Ryan had known from the moment he'd opened the door and seen Mac standing there in her little black dress that it was going to be a hard task keeping his hands off of her. He'd made it through most of dinner, and that was to be commended, because it had taken a lot of effort not to think about her like this – with her long, perfect legs wrapped around his hips, her body awaiting his.
Seeing her blush and acting all embarrassed over the fact that she'd had a poster of him on her wall at fifteen was about the cutest, hottest thing he'd ever seen in his life. And now she was in his arms and there was no way he was letting her go.

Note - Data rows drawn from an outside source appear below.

/-- 0x040 RST_CAUSE [0]: PD_AON had lost its state -/
def RST_CAUSE_COLD : Field :=
  ⟨0x040, 0, 1, .ro, 0, 1, 4, 1, 0, false, .ok, 0, 1, 2, .none⟩
/-- 0x040 RST_CAUSE [1]: VDD below its reset level -/
def RST_CAUSE_VDD_UV : Field :=
  ⟨0x040, 1, 1, .ro, 0, 1, 4, 1, 0, false, .ok, 0, 1, 2, .none⟩
/-- 0x040 RST_CAUSE [2]: VDDIO18 below its reset level -/
def RST_CAUSE_IO18_UV : Field :=
  ⟨0x040, 2, 1, .ro, 0, 1, 4, 1, 0, false, .ok, 0, 1, 2, .none⟩
/-- 0x040 RST_CAUSE [3]: RESET_N low -/
def RST_CAUSE_PIN : Field :=
  ⟨0x040, 3, 1, .ro, 0, 1, 4, 1, 0, false, .ok, 0, 1, 2, .none⟩
/-- 0x040 RST_CAUSE [4]: R464 -/
def RST_CAUSE_SYS_RESET : Field :=
  ⟨0x040, 4, 1, .ro, 0, 1, 4, 1, 0, false, .ok, 0, 1, 2, .none⟩
/-- 0x040 RST_CAUSE [5]: R459 -/
def RST_CAUSE_SEQ_RETRY : Field :=
  ⟨0x040, 5, 1, .ro, 0, 1, 4, 1, 0, false, .ok, 0, 1, 2, .none⟩
/-- 0x040 RST_CAUSE [6]: Start-up waited more than 20 ms for XTAL_OK -/
def RST_CAUSE_XTAL_WAIT : Field :=
  ⟨0x040, 6, 1, .ro, 0, 1, 4, 1, 0, false, .ok, 0, 1, 2, .none⟩
/-- 0x044 POR_CNT [15:0]: Power-on resets since COLD; saturates -/
def POR_CNT : Field :=
  ⟨0x044, 0, 16, .ro, 0, 1, 4, 1, 0, false, .ok, 0, 65535, 65536, .none⟩
/-- 0x048 RST_CTRL [0]: R464; LOCK-protected -/
def RST_CTRL : Field :=
  ⟨0x048, 0, 1, .w1s, 0, 1, 4, 1, 0, true, .ok, 0, 1, 2, .none⟩
/-- 0x04C START_US [15:0]: Release of power-on reset to Tide tick 0; saturates at 65,535 -/
def START_US : Field :=
  ⟨0x04C, 0, 16, .ro, 0, 1, 4, 1, 0, false, .ok, 0, 65535, 65536, .none⟩

/-- Every field of the RST table, in table order. -/
def fields : List Field :=
    [ RST_CAUSE_COLD, RST_CAUSE_VDD_UV, RST_CAUSE_IO18_UV, RST_CAUSE_PIN, RST_CAUSE_SYS_RESET,
    RST_CAUSE_SEQ_RETRY, RST_CAUSE_XTAL_WAIT, POR_CNT, RST_CTRL, START_US]

end RST

namespace STRP

/-- 0x040 STRAP_LATCH [15:0]: Latched STRAP[15:0] -/
def STRAP_LATCH : Field :=
  ⟨0x040, 0, 16, .ro, 0, 1, 4, 1, 0, false, .ok, 0, 65535, 65536, .bits 0 16⟩
/-- 0x044 STRAP_LIVE [15:0]: Present pin levels -/
def STRAP_LIVE : Field :=
  ⟨0x044, 0, 16, .ro, 0, 1, 4, 1, 0, false, .ok, 0, 65535, 65536, .none⟩
/-- 0x048 STRAP_STAT [15:0]: R465 -/
def STRAP_STAT_UNSTABLE : Field :=
  ⟨0x048, 0, 16, .ro, 0, 1, 4, 1, 0, false, .ok, 0, 65535, 65536, .none⟩
/-- 0x048 STRAP_STAT [16]: R466 -/
def STRAP_STAT_INVALID : Field :=
  ⟨0x048, 16, 1, .ro, 0, 1, 4, 1, 0, false, .ok, 0, 1, 2, .none⟩
/-- 0x048 STRAP_STAT [18:17]: Resamplings at the last power-on reset, 0 to 3 -/
def STRAP_STAT_ATTEMPTS : Field :=
  ⟨0x048, 17, 2, .ro, 0, 1, 4, 1, 0, false, .ok, 0, 3, 4, .none⟩

/-- Every field of the STRP table, in table order. -/
def fields : List Field :=
    [ STRAP_LATCH, STRAP_LIVE, STRAP_STAT_UNSTABLE, STRAP_STAT_INVALID, STRAP_STAT_ATTEMPTS]

end STRP

end Sys2Proof.Reg
end

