/-- +0 TOPO [4:0]: PFC leg block -/
def TOPO_PFC_BLK : Field :=
  ⟨0x000, 0, 5, .st, 0, 1, 4, 1, 0, false, .ok, 0, 31, 32, .none⟩
/-- +0 TOPO [9:5]: DC/DC leg block -/
def TOPO_DAB_BLK : Field :=
  ⟨0x000, 5, 5, .st, 0, 1, 4, 1, 0, false, .ok, 0, 31, 32, .none⟩
/-- +0 TOPO [10]: 0 single-phase, 1 three-phase -/
def TOPO_THREE_PHASE : Field :=
  ⟨0x000, 10, 1, .st, 0, 1, 4, 1, 0, false, .ok, 0, 1, 2, .none⟩
/-- +0 TOPO [31:16]: As the charger blocks -/
def TOPO_EARLIEST : Field :=
  ⟨0x000, 16, 16, .st, 0, 1, 4, 1, 0, false, .ok, 0, 65535, 65536, .none⟩
/-- +1 SLOTS_A [7:0]: First of three grid voltages -/
def SLOTS_A_SLOT_VAC : Field :=
  ⟨0x001, 0, 8, .st, 0, 1, 4, 1, 0, false, .ok, 0, 255, 256, .none⟩
/-- +1 SLOTS_A [15:8]: First of three input currents -/
def SLOTS_A_SLOT_IAC : Field :=
  ⟨0x001, 8, 8, .st, 0, 1, 4, 1, 0, false, .ok, 0, 255, 256, .none⟩
/-- +1 SLOTS_A [23:16]: Intermediate bus -/
def SLOTS_A_SLOT_VBUS : Field :=
  ⟨0x001, 16, 8, .st, 0, 1, 4, 1, 0, false, .ok, 0, 255, 256, .none⟩
/-- +1 SLOTS_A [31:24]: Two slots: CPL WORD 3, then WORD 4 -/
def SLOTS_A_SLOT_CPL : Field :=
  ⟨0x001, 24, 8, .st, 0, 1, 4, 1, 0, false, .ok, 0, 255, 256, .none⟩
/-- +2 SLOTS_B [7:0]: Output voltage -/
def SLOTS_B_SLOT_VOUT : Field :=
  ⟨0x002, 0, 8, .st, 0, 1, 4, 1, 0, false, .ok, 0, 255, 256, .none⟩
/-- +2 SLOTS_B [15:8]: Output current -/
def SLOTS_B_SLOT_IOUT : Field :=
  ⟨0x002, 8, 8, .st, 0, 1, 4, 1, 0, false, .ok, 0, 255, 256, .none⟩
/-- +2 SLOTS_B [31:16]: 0.1 V -/
def SLOTS_B_V_BUS_REF : Field :=
  ⟨0x002, 16, 16, .st, 0, 1, 4, 1, 0, false, .ok, 0, 65535, 65536, .none⟩
/-- +3 LIMITS [15:0]: 0.1 A per phase -/
def LIMITS_HOST_I_LIM : Field :=
  ⟨0x003, 0, 16, .st, 0, 1, 4, 1, 0, false, .ok, 0, 65535, 65536, .none⟩
/-- +3 LIMITS [31:16]: 0.1 A per phase -/
def LIMITS_I_HW_MAX : Field :=
  ⟨0x003, 16, 16, .st, 0, 1, 4, 1, 0, false, .ok, 0, 65535, 65536, .none⟩
/-- +4 OUT [15:0]: 0.1 V -/
def OUT_V_OUT_REQ : Field :=
  ⟨0x004, 0, 16, .st, 0, 1, 4, 1, 0, false, .ok, 0, 65535, 65536, .none⟩
/-- +4 OUT [31:16]: 0.1 A -/
def OUT_I_OUT_REQ : Field :=
  ⟨0x004, 16, 16, .st, 0, 1, 4, 1, 0, false, .ok, 0, 65535, 65536, .none⟩
/-- +5 MODE [0]: 0 STOP, 1 CHARGE -/
def MODE_MODE : Field :=
  ⟨0x005, 0, 1, .st, 0, 1, 4, 1, 0, false, .ok, 0, 1, 2, .none⟩
/-- +5 MODE [1]: State D permitted -/
def MODE_VENT_OK : Field :=
  ⟨0x005, 1, 1, .st, 0, 1, 4, 1, 0, false, .ok, 0, 1, 2, .none⟩
/-- +5 MODE [2]: ISO 15118 session established -/
def MODE_DIGITAL_OK : Field :=
  ⟨0x005, 2, 1, .st, 0, 1, 4, 1, 0, false, .ok, 0, 1, 2, .none⟩
/-- +5 MODE [31:16]: 0.1 A per ms, 1 to 65,535 -/
def MODE_I_RAMP : Field :=
  ⟨0x005, 16, 16, .st, 0, 1, 4, 1, 0, false, .ok, 0, 65535, 65536, .none⟩
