/-- PORT_WORD_WRITE: the next word of a hardware port enters its queue in the port's turn at the arbiter of its block, or waits (R17, R392, R397). -/
def execPortWordWrite (dt : Nat) (i : Fin 8) (corr : Nat) (s : State) : Host.Outcome State Fault Refusal :=
  s.act dt (.dyn fun c =>
    let code := portCode i
    match c.portQueue code, (c.port code).frames with
    | some n, f :: _ =>
      let p := c.port code
      let v := f.getD p.pos 0
      let last := p.pos + 1 == f.length
      let step := modPort code fun p => { p with pos := p.pos + 1 }
      let done := if last then .seq (pktClose n) (portNext code) else step
      if p.discard then inTurn (portCell i) (if last then portNext code else step)
      else
        .seq (corrected n corr) (match (c.que n).opened with
        | none =>
          if c.en (pgQUE n) then
            .seq (reclaim n) (.dyn fun c' => if c'.canTake n then inTurn (portCell i) (.seq (takeCell n (.port code p) (seqs [pktOpen n code none, pktAppend n v, done]) .skip) basinSettle) else withhold n)
          else withhold n
        | some o =>
          if o.holder.isSome || o.prod != code then withhold n
          else if o.needsCell && decide (o.len < 65535) then
            .seq (reclaim n) (.dyn fun c' => if c'.canTake n then inTurn (portCell i) (.seq (takeCell n (.port code p) (.seq (pktAppend n v) done) .skip) basinSettle) else withhold n)
          else inTurn (portCell i) (seqs [pktAppend n v, done, basinSettle]))
    | _, _ => .skip)

/-- The latest last cell of the queue's store went to an earlier record of this same source, so the two did not request it in one cycle. -/
def Chip.tookBefore (c : Chip) (n : Nat) (mine : Taker → Bool) : Bool := (c.store (c.storeOf n)).take.any fun e => mine e.2

/-- A source requests a cell for a record of a RECORDS queue (R398, Table 14-3). -/
def recordAsks (n : Nat) (mine : Taker → Bool) : Act :=
  whenC (fun c => c.en (pgQUE n) && (c.que n).opened.isNone && !c.tookBefore n mine) (reclaim n)

/-- EVS_FIFO_DRAIN: the oldest record of a source enters its queue, or is dropped if the queue takes no records, in the turn of its cell at the arbiter of its block; or it waits (R17, R34, R89, R398). -/
def execEvsFifoDrain (dt : Nat) (src : BitVec 20) (corr : Nat) (s : State) : Host.Outcome State Fault Refusal :=
  s.act dt (.dyn fun c =>
    let id := src.toNat
    match (c.stream id).fifo with
    | [] => .skip
    | r :: rest =>
      let n := r.queue
      if !c.ripe r then watermark n
      else if c.act (pgQUE n) Reg.QUE.QUE_CFG_PROD != 1 then
        inTurn (sourceCell id) (seqs [modStream id fun s =>
            let m := markLost rest s.lost (1 + (r.words.getD 3 0).bits 16 16) 3 16 16
            { s with fifo := m.1, lost := m.2 },
          bump pgEVS Reg.EVS.DROP_CNT, evt pgEVS 0, watermark n])
      else
        seqs [recordAsks n (fun k => match k with | .stream i _ => i == id | _ => false), .dyn fun c' =>
          if !c'.drains (r :: rest) then .seq (withhold n) (watermark n)
          else inTurn (sourceCell id)
            (seqs [corrected n corr, takeCell n (.stream id (c.stream id)) (.seq (modStream id fun s => { s with fifo := rest }) (pushRecord n r.words)) .skip,
              basinSettle, watermark n])])

/-- TAP_FIFO_DRAIN: the oldest record of a tap enters the queue that TAP_CFG named at its launch, in the tap's turn among those of its engine (R17, R203, R398, R408). -/
def execTapFifoDrain (dt : Nat) (q : Quay) (tap : Fin 16) (corr : Nat) (s : State) : Host.Outcome State Fault Refusal :=
  s.act dt (.dyn fun c =>
    let k := 16 * q.idx + tap.val
    match (c.tap k).fifo with
    | [] => .skip
    | r :: rest =>
      let n := r.queue
      let turn := fun (a : Act) => .dyn fun c => when (c.turnOf (tapKey q.idx) ((List.range 16).filter fun i => c.drains (c.tap (16 * q.idx + i)).fifo) tap)
        (.seq (modArb (tapKey q.idx) fun a => { a with granted := some tap.val }) a)
      if c.act (pgQUE n) Reg.QUE.QUE_CFG_PROD != 1 then
        turn (seqs [modTap k fun s =>
            let m := markLost rest s.lost (1 + (r.words.getD 0 0).bits 20 11) 0 20 11
            { s with fifo := m.1, lost := m.2 }, bump pgCAP Reg.CAP.TAP_DROP 1 tap, evt pgCAP 0])
      else
        .seq (recordAsks n fun x => match x with | .tap i _ => i == k | _ => false) (.dyn fun c' =>
          if !c'.drains (r :: rest) then withhold n
          else turn (seqs [corrected n corr, takeCell n (.tap k (c.tap k))
            (seqs [modTap k fun s => { s with fifo := rest }, pushRecord n r.words, bumpWrap pgCAP Reg.CAP.TAP_REC_CNT]) .skip, basinSettle])))

/-! ### Consumers -/

/-- What SECDED finds in the word read (R404). -/
def eccCorrected : Nat := 1
def eccBad : Nat := 2

/-- The requester may consume (R38, R400). -/
def Chip.consumes (c : Chip) (n : Nat) (src : Src) : Bool :=
  let cs := c.act (pgQUE n) Reg.QUE.QUE_CFG_CONS_SRC
  c.mayWrite src 6 && c.act (pgQUE n) Reg.QUE.QUE_CFG_CONS == 0 &&
    (cs == 0xFF || cs == src.code || (cs == 0xFE && (match src with | .core q _ => c.owner == some q | _ => false)))

/-- POP_LEN: the length word of the head packet (R399). -/
def Chip.popLen (c : Chip) (n : Nat) : Word :=
  match (c.que n).done with
  | h :: _ => if (c.que n).resetting then 0xFFFFFFFF else c.memAt (cellAddr (h.cells.getD 0 0) 0)
  | [] => 0xFFFFFFFF

/-- A read of POP_DATA: the next payload word of the head packet; `ecc` is 0 good, 1 corrected, 2 uncorrectable (R399, R400, R404). The read of the last word in the cycle of the flush point returns it (Table 14-3). -/
def popData (src : Src) (n ecc : Nat) : Act :=
  .dyn fun c =>
    let p := pgQUE n
    let q := c.que n
    match (if q.resetting then none else q.done.head?) with
    | none =>
      if !c.consumes n src then err p 0x41 src.code
      else match q.flushed.filter fun e => e.1 == c.t with
        | some (_, h) =>
          seqs [.prim (.answer 0 (c.memAt (cellAddr (h.cells.getD (h.len / 16) 0) (h.len % 16)))), modQue n fun q => { q with flushed := none },
            put p Reg.QUE.DROP_CNT (c.fld p Reg.QUE.DROP_CNT - 1), bumpWrap p Reg.QUE.PKT_OUT_CNT]
        | none => err p 0x45 src.code
    | some h =>
      let i := q.read + 1
      let v := if q.read < h.len then c.memAt (cellAddr (h.cells.getD (i / 16) 0) (i % 16)) else 0
      if !c.consumes n src then .seq (.prim (.answer 0 v)) (err p 0x41 src.code)
      else if h.len = 0 then seqs [err p 0x45 src.code, pktRetire n, basinSettle]
      else
        seqs [
          (if ecc = eccBad then seqs [busError src (p.base + 0x064) .uncorr, evt p 5, uncorrected 1] else .prim (.answer 0 v)),
          when (ecc == eccCorrected) (corrected n 1),
          if i = h.len then pktRetire n else modQue n fun q => { q with read := i },
          basinSettle]

/-- POP_DATA (R399, R400, R404). -/
def execPopData (dt : Nat) (src : Src) (n : Fin 64) (ecc : Fin 3) (corr : Nat) (s : State) : Host.Outcome State Fault Refusal :=
  s.act dt (onRead src (pgQUE n) 0x064 (.seq (corrected n corr) (popData src n ecc)))

/-- POP_SKIP: the head packet retires whole (R399, R400). -/
def execPopSkip (dt : Nat) (src : Src) (n : Fin 64) (corr : Nat) (s : State) : Host.Outcome State Fault Refusal :=
  s.act dt (onPage src (pgQUE n) 0x068 true (.seq (corrected n corr) (.dyn fun c =>
    if !c.consumes n src then err (pgQUE n) 0x41 src.code
    else when (!(c.que n).resetting && !(c.que n).done.isEmpty) (seqs [pktRetire n, modQue n fun q => { q with skipAt := some c.t }, basinSettle]))))

/-- QUE_FLUSH: the flush point is the close of the open packet, or now (R401). -/
def execQueFlush (dt : Nat) (src : Src) (n : Fin 64) (corr : Nat) (s : State) : Host.Outcome State Fault Refusal :=
  s.act dt (onPage src (pgQUE n) 0x06C true (.seq (corrected n corr) (.dyn fun c =>
    when (!(c.que n).flush)
      (if (c.que n).opened.isSome || (c.que n).resetting then .seq (modQue n fun q => { q with flush := true }) basinRefresh
       else .seq (flushPoint n) basinSettle))))

/-- Payload of the head packet of a queue, for a hardware consumer. -/
def Chip.headWords (c : Chip) (n : Nat) : Option (List Word) :=
  if (c.que n).resetting then none
  else (c.que n).done.head?.map fun h => (List.range h.len).map fun i => c.memAt (cellAddr (h.cells.getD ((i + 1) / 16) 0) ((i + 1) % 16))

/-- A hardware consumer has read a packet in which SECDED corrected `corr` words and found `bad` beyond correction: those are passed with an error flag (R404). -/
def packetErrors (n corr bad : Nat) : Act := seqs [corrected n corr, uncorrected bad, when (bad != 0) (.seq (evt (pgQUE n) 5) (.prim .freeNext))]

/-- DESIGN CHOICE: no chapter states what its consumer does with a word that carries the error flag; the model leaves open whether the packet is sent or counts as a bad one (log entry 97). -/
def Chip.flaggedDropped (c : Chip) (bad : Nat) : Bool := bad != 0 && Config.freeValue c.free % 2 == 0

/-- The token passes (R400, Table 14-3): packets held open by the old owner close with TRUNC, and partly read heads of CONS_SRC 0xFE return to their first word. -/
def basinTokenPass (c0 : Chip) (old : Quay) : Act :=
  .seq (each (List.range 64) fun n => .dyn fun c =>
      let ofOld := match (c.que n).opened with
        | some p => (match p.holder with | some s => c0.quayOf s == some old | none => false)
        | none => false
      .seq (when ofOld
          (seqs [modQue n fun q => { q with held := none, opened := q.opened.map fun p => { p with trunc := true } }, evt (pgQUE n) 4, pktClose n, serveAllWaits n]))
        (when (c.act (pgQUE n) Reg.QUE.QUE_CFG_CONS_SRC == 0xFE) (modQue n fun q => { q with read := 0 })))
    basinSettle

/-! ### Queue resets and rebuilds -/

/-- SYS cycles of a sweep in ticks (R402). -/
def sweepTicks (st : Nat) : Nat := if st = 0 then 163840 else 81920

/-- A sweep of the store begins if queues wait for one and none runs. -/
def sweepStart (st : Nat) : Act :=
  .dyn fun c =>
    let ns := (List.range 64).filter fun n => (c.que n).resetting && (c.que n).deadStore == st
    when ((c.store st).sweep.isNone && !ns.isEmpty)
      (.seq (modStore st fun s => { s with sweep := some c.t }) (each ns fun n => modQue n fun q => { q with swept := true }))

/-- The queue's cell safe reaction (R16, R402). A flush point of the same cycle yields to it: FLUSH_DONE occurs when the reset ends (Table 14-3). -/
def queReset (n : Nat) : Act :=
  .dyn fun c =>
    let q := c.que n
    let p := pgQUE n
    seqs [err p 0x48, bump p Reg.QUE.DROP_CNT (q.done.length + (if q.opened.isSome then 1 else 0)),
      (match q.flushAt with
        | some (t, fresh) => when (t == c.t)
          (.seq (modQue n fun q => { q with flush := true, flushAt := none }) (when fresh (put p Reg.HDR.EVT_RAW (c.fld p Reg.HDR.EVT_RAW - 8))))
        | none => .skip),
      modQue n fun q => { q with done := [], read := 0, opened := none, held := none, dead := q.cells, resetting := true, swept := false,
                                 deadStore := if q.resetting then q.deadStore else c.storeOf n },
      (match q.opened with
        | some o => when o.holder.isNone (modPort o.prod fun x => { x with discard := true })
        | none => .skip),
      evt p 2, evt pgBSN 3, bump p Reg.QUE.RESET_CNT,
      (if n < 32 then .dyn fun c => put pgBSN Reg.BSN.QRESET_LO (c.fld pgBSN Reg.BSN.QRESET_LO ||| 2 ^ n)
       else .dyn fun c => put pgBSN Reg.BSN.QRESET_HI (c.fld pgBSN Reg.BSN.QRESET_HI ||| 2 ^ (n - 32))),
      serveAllWaits n, sweepStart (if q.resetting then q.deadStore else c.storeOf n), basinRefresh]

/-- QUE_RESET: a difference between the copies, or `uncorr` words that SECDED cannot correct, resets the queue (R402, R404). -/
def execQueReset (dt : Nat) (n : Fin 64) (uncorr : Nat) (s : State) : Host.Outcome State Fault Refusal :=
  s.act dt (.seq (uncorrected uncorr) (queReset n))

/-- A sweep corrects link entries, each of the queue that owns its cell or of a free cell, and finds others beyond correction (R404). -/
def sweepErrors (corr : List (Option (Fin 64))) (uncorr : Nat) : Act :=
  .seq (each corr fun o => match o with
    | some n => corrected n 1
    | none => .seq (bump pgBSN Reg.BSN.CORR_CNT) (bump (pgFLT 6) Reg.FLTR.CORR_CNT)) (uncorrected uncorr)

/-- Cells whose link entry differs in a sweep are quarantined (R403). -/
def quarantine (st : Nat) (bad : List Nat) : Act :=
  modStore st fun s =>
    { s with quarantine := s.quarantine ++ (bad.eraseDups.filter fun i => cellStore i == st && decide (i < 98304) && !s.quarantine.contains i) }

/-- SWEEP_DONE: the queues that the sweep serves are empty again; `bad` are the cells whose link entry differs (R402 to R404). -/
def execSweepDone (dt : Nat) (st : Fin 2) (bad : List Nat) (corr : List (Option (Fin 64))) (uncorr : Nat) (s : State) : Host.Outcome State Fault Refusal :=
  s.act dt (.dyn fun c =>
    match (c.store st).sweep with
    | none => .skip
    | some t =>
      let ns := (List.range 64).filter fun n => (c.que n).swept && (c.que n).deadStore == st.val
      seqs [atTick (t + sweepTicks st), modStore st fun s => { s with sweep := none }, sweepErrors corr uncorr, quarantine st bad,
        each ns fun n => .seq (when (c.que n).flush (evt (pgQUE n) 3))
          (modQue n fun q => { q with dead := [], resetting := false, swept := false, flush := false }),
        sweepStart st, basinSettle])

/-- FREELIST_REBUILD: the copies of a store's free-list pointers differ (R403). -/
def execFreelistRebuild (dt : Nat) (st : Fin 2) (s : State) : Host.Outcome State Fault Refusal :=
  s.act dt (.dyn fun c =>
    .seq (modStore st fun s => { s with rebuild := some (s.rebuild.getD c.t) }) basinRefresh)

/-- REBUILD_DONE: the rebuild sweep completes (R403). -/
def execRebuildDone (dt : Nat) (st : Fin 2) (bad : List Nat) (corr : List (Option (Fin 64))) (uncorr : Nat) (s : State) : Host.Outcome State Fault Refusal :=
  s.act dt (.dyn fun c =>
    match (c.store st).rebuild with
    | none => .skip
    | some t => seqs [atTick (t + sweepTicks st), modStore st fun s => { s with rebuild := none }, sweepErrors corr uncorr, quarantine st bad, basinSettle])

/-- Every packet and cell of a queue is gone: its page or BS is reset (R24, R53). PUSH writes that wait are served then. -/
def queClear (n : Nat) : Act := .dyn fun c => .seq (.prim (.que n { waits := (c.que n).waits })) (serveAllWaits n)

end Sys2Proof.Machine
end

He didn't know how they were going to work out this thing between them. He didn't know how they'd deal with Blainesworth or her insecurities about Lyndel, or anything else for that matter, but right now he couldn't stop himself from believing that everything was going to work out anyway.
She loved him. She was in love with him, and he was in love with her, too. The attraction and friendship between them had turned into something so much more for her – something that overwhelmed her – and he understood that all too well, because it was so much more for him, as well. It overwhelmed him, too.
"I know we still have things to talk about," he said to her. "But will you spend the night with me, Mackenzie?"
"Yes," she said.
Her answer was music to his ears and filled his heart with hope. It was all going to work out. It had to.